Welcome to the forums
First and foremost, there is no such thing as a dumb question. As an old chinese proverb goes “he who asks is a fool but for a moment, he who never asks is a fool forever”
I think a great place for you to start is at the babypips school. They take it one step at a time and, in my opinion, do a great job of teaching the absolute newbie in a very straightforward, down to earth fashion.
In case you did already start and are still lost, the basic answer to your question is as follows:
When you are buying a pair you are in fact hioping to buy it low and sell it high. When you are short selling the pair you are hoping to sell high and buy low. I am not sure how familiar you are with the concept of short selling, though. So, if i confused then sorry.
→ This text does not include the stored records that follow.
/-! ### Receiving (R404, R407 to R409) -/

/-- The conditions of R407 and R408 on a message's own fields. -/
def mmsgOk (m : MMsg) : Bool :=
  let mhz := fun (c : Nat) => c == 0 || (c % 25 == 0 && decide (1000 ≤ c) && decide (c ≤ 2250))
  m.rsv == 0 && mhz m.ceiling.toNat && mhz m.nextceil.toNat &&
    (match m.type.toNat with
     | 1 => true
     | 3 => m.effective.toNat == m.sent.toNat + lead
     | t => decide (2 ≤ t) && decide (t ≤ 6) && decide (m.sent.toNat + lead ≤ m.effective.toNat))

/-- The key of the messages of a sender and TYPE (R408). -/
def msgKey (m : MMsg) : Nat := m.sender.toNat * 256 + m.type.toNat

/-- An invalid or foreign message is discarded and counted (R404, R408); its copies on the other planes will be duplicates. -/
def State.discardM (s : State) (m : MMsg) : State :=
  let k := 2 ^ 20 + msgKey m
  s.modMer fun x => { x with invalid := x.invalid + 1, seen := x.seen.set k (m.sent.toNat :: x.seen.getD k []) }

/-- A valid message has come at group time `t` (R408, R417). -/
def State.noteM (s : State) (m : MMsg) (t : Nat) (late : Bool) : State :=
  s.modMer fun x =>
    { x with
      seen := x.seen.set (msgKey m) (m.sent.toNat :: x.seen.getD (msgKey m) [])
      heard := x.heard.set m.sender.toNat t
      late := if late then x.late + 1 else x.late }

/-- A message arrives on a port that brings it: it is discarded, or `act` applies it with its effective time and says whether it did,
and LATE is logged where R409 says so. A late heartbeat is still heard, and aligns a device that is not aligned yet (R412). -/
def State.receiveM (s : State) (port : Nat) (m : MMsg) (act : State → Nat → State × Bool) : State :=
  let s := s.merSettle
  let sent := m.sent.toNat
  let eff := m.effective.toNat
  let old := s.mer.seen.getD (msgKey m) []
  let t := s.gt
  if !s.brings port then s
  else if old.contains sent ∨ (s.mer.seen.getD (2 ^ 20 + msgKey m) []).contains sent then s
  else if m.group ≠ s.mer.group ∨ !(s.mer.admit_.getD m.sender.toNat false) ∨ !mmsgOk m ∨ old.any (fun x => decide (sent ≤ x)) then
    s.discardM m
  else
    let late := decide (sent + 20000 < t)
    let s := s.noteM m t late
    if s.mer.st = .none ∨ s.mer.st = .local_ then s
    else if m.type = 1 then
      if late && !(s.mer.st == .joining && s.mer.aligned.isNone) then s.modMer fun x => if x.st = .joining then { x with since := t } else x
      else (act s 0).1
    else
      let before := s.mer.clockAt t
      let r := act s (max eff t)
      if late && decide (eff < t) && r.2 then
        r.1.modMer fun x =>
          { ({ x with mnum := x.numberAt eff } : Meridian).breach 2 m.sender.toNat eff t before (x.clockAt t) with mnum := x.mnum }
      else r.1

/-- Align group time to a heartbeat's (R412, R413): its SENT and a flight time that no rule gives. -/
def State.align (s : State) (sent : Nat) : State :=
  let t := s.gt
  let target := sent + s.freeNum (2 ^ 33) % 20001
  let base := s.gtime - s.chrono
  if t ≤ target then
    s.modMer fun m => { m with delta := base + (target - t : Nat), slew := 0, slewFrom := s.chrono, aligned := some target }
  else
    let d := t - target
    s.modMer fun m => { m with delta := base, slew := d, slewFrom := s.chrono, aligned := some (t + 999 * d) }

/-- A membership number is this device's own, or changes that are pending here make the difference: each join, and each device that
leaves or is removed, once (R410, R411). -/
def Meridian.explains (m : Meridian) (n : BitVec 32) : Bool :=
  decide ((n - m.mnum).toNat ≤ (distinct (m.changes.map fun c => 2 * c.subject + if c.join then 1 else 0)).length)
As you know everything is quoted in pairs. So, let’s take the EUR/USD as an example. If you anticipate the pair to increase in value you are basically speculating that the EUR will appreciate vs. the dollar. If you wanted to act on that point of view, you would essentially have to BUY or go LONG the pair. This means that you are buying the EURO and selling dollars simulataneously.
If, on the other hand, you anticipate the pair to decrease in value, you are speculating that EUR will depreciate vs. the dollar. If you wanted to act on that you would have to SELL or go SHORT the pair. This means you are selling EURO and buying dollars simultaneously. Thinking in terms of the first currency as the basis of decisions helped me out.
Essentially, what you do for the first currency of the pair implies that you are automatically doing the opposite for the second currency in the pair.
If your understanding of this whole thing would be facilitated by thinkning in terms of dollars, then that is fine too. You just have to reverse your thinking if the first pair in the currency is not USD. So if you wanted to trade exclusively the EUR/USD and wanted to try and capitalize on an appreciating dollar, then you have to consider shorting (selling) the pair.